[net.politics] Nicaragua: Know Thy Enemy

berman@ihuxm.UUCP (09/01/83)

>From the NEW YORK TIMES, August 28, 1983:

     "Eduardo Rojas, a farm laborer in the [Nicaraguan]
      village of Achuapa, stood under a wilting tropical
      sun and shook his head with amazement as he pointed
      to a school that had opened a few months previously.
      'My children are going to school---can you imagine
       it?' he said.  'They will get other ideas. They
      will be able to choose a different life for
      themselves---whatever they want. This is a total
      change. Without the revolution, it would never
      have happened.'


     "Although only 35, Eduardo Rojas looked withered 
      and played out. His leathery face was deeply
      lined, and many of his teeth were missing. All
      his life, starting when he was 5 years old, he
      had worked a small plot of land in the fertile
      hills outside his village in the northern
     province of Leon. Half the produce was sent to
     an absentee landlord; Rojas, when he grew up,
     had to keep himself, his wife and their five
     children alive on what remained. That was how
     his father and grandfather had lived. That is
     how his children would live. Poverty, ignorance,
     illness and back-breaking toil have been the
     lot of hundred of thousands of Nicaraguan peasants.

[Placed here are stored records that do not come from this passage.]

/-! Remote access (R640). -/

/-- PIER[n].RCMD is written. -/
def State.remote (s : State) (n cmd : Nat) : State :=
  let a := pierAddr n 0x48
  if !s.isHost then s
  else if cmd = 0 ∨ 2 < cmd then s.notice 2 a
  else if (s.link n).rbusy then (s.modPier n fun l => { l with rresult := 5#3 }).notice 3 a
  else if (s.link n).admission ≠ .admitted then (s.modPier n fun l => { l with rresult := 4#3 }).pierEvent n 6
  else
    let l := s.link n
    (s.leaveSlack.modPier n fun l => { l with rbusy := true, rresult := 0#3 }).pierRequest n 0x30 (l.raddr.setWidth 32)
      (BitVec.ofNat 8 cmd :: (if cmd = 2 then le 4 l.rdata.toNat else []))

/-- REMOTE_READ. -/
def execRemoteRead (n : BitVec 5) (s : State) : Host.Outcome State Fault Refusal :=
  .next (s.farWrite (pierAddr n.toNat 0x48) fun s => s.remote n.toNat 1)

/-- REMOTE_WRITE. -/
def execRemoteWrite (n : BitVec 5) (s : State) : Host.Outcome State Fault Refusal :=
  .next (s.farWrite (pierAddr n.toNat 0x48) fun s => s.remote n.toNat 2)

/-! Results and events that tenders report (R616, R629, R639). -/

/-- The tick of a stamp of the timebase. -/
def State.tickOf (s : State) (stamp : BitVec 48) : Nat := stamp.toNat + s.tide.tbOff

/-- One measurement of a tender (R249, R629): it counts in the round of its berth that is on the air, where
its stamp lies in the current tide. -/
def State.takeResult (s : State) (r : TenderResult) : State :=
  match s.uwb.schedule.find? fun x => x.berth == r.berth.toNat && x.airborne with
  | none => s
  | some x =>
    let a := r.rx.anchor.toNat
    if s.tickOf (BitVec.ofNat 48 r.tick) < s.tide.startAt || !s.hears x a then s
    else match r.kind.toNat with
      | 0 => s.takePoll x r.rx
      | 1 => if x.slots.contains a then s.setResponse x a r.rx.stamp else s
      | 2 => s.takeFinal x r.rx
      | _ => s

/-- What a tender's LF drivers showed (R171, R205): the antennas that are disabled, and in kind 4 the currents of the
latest poll of a berth, which the tide of the entry names. -/
def State.takeDrivers (s : State) (r : TenderResult) : State :=
  let off := ofBits 16 ((r.drivers.filter fun d => d.2.2).map fun d => d.1.toNat)
  let named := ofBits 16 (r.drivers.map fun d => d.1.toNat)
  let s := s.upLf fun l => { l with farOff := (l.farOff &&& ~~~named) ||| off }
  let x := (s.berth r.berth.toNat).lf
  if r.kind ≠ 4#3 ∨ !x.polled ∨ x.pollTide.toNat ≠ r.tick then s
  else s.modBlf r.berth.toNat fun b => { b with sensed := (r.drivers.map fun d => (d.1.toNat, d.2.1.toNat)) ++ b.sensed }

/-- A measurement by one of the sources `srcs` of anchor `a` comes with its RESULT only where the anchor's ROUTE has bit 6
(R85, R86, R311). -/
def State.exported (s : State) (a : Nat) (srcs : List Nat) : Bool := srcs.any (s.anchorCfg a).outs.getLsbD

/-- A part of a CIR record arrives on link `n` (R262, R617): the second completes it, and the record's chain must be
one that the anchor exports. -/
def State.takeCir (s : State) (n : Nat) (r : TenderResult) : State :=
  let b := (s.link n).cirPart ++ r.cir
  if r.tick = 0 then s.modPier n fun l => { l with cirPart := r.cir }
  else
    let s := s.modPier n fun l => { l with cirPart := [] }
    if b.length = 272 && s.moored 4 && s.exported (n + 1) [(b.getD 6 0#8).toNat % 4] then s.cirPut b else s

/-- A tender's set of channel sounding (R303, R309, R616). -/
def State.takeSounding (s : State) (a : Nat) (r : TenderResult) : State :=
  let n := r.berth.toNat
  if (s.berth n).id.st.moored? ∧ s.linkAnchor n = a then
    s.soundSet n a (BitVec.ofNat 32 r.tick) { dist := r.cs.1, spread := r.cs.2.1, valid := true, chains := r.cs.2.2.1
                                              tones := r.cs.2.2.2, tide := BitVec.ofNat 16 r.tick }
  else s

/-- One entry of a RESULT message of link `n`. -/
def State.takeEntry (n : Nat) (s : State) (r : TenderResult) : State :=
  if r.kind = 3#3 then if s.exported (n + 1) [4, 5, 6, 7] then s.takeSounding (n + 1) r else s
  else if r.kind = 4#3 ∨ r.kind = 6#3 then s.takeDrivers r
  else if r.kind = 5#3 then s.takeCir n r
  else if r.rx.anchor.toNat = n + 1 ∧ s.exported (n + 1) [0, 1, 2, 3] then s.takeResult r
  else s
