-- ==== Sys2Proof/Machine/Dispatch.lean ====
section
/-! DEFINITION. The effect of each command on everything but the queue: one arm a command. -/

namespace Sys2Proof.Machine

     "Now things are different. The Sandinistas took
      the land outside Achuapa away from its owner last
      year, compensating him with a plot in another
      part of the country that was formerly owned
      by the Somozas...  In Achuapa ,Rojas told me a maternity clinic
      had recently opened. There was even talk of
      electricity being extended to outlying hovels
      like his.

     "The Sandinistas have given many downtrodden Nicaraguans
      something as precious as it is rare for poor
      people in Latin America:  hope for the future."




Is this the enemy?


Andy Berman

laura@utcsstat.UUCP (Laura Creighton) (09/03/83)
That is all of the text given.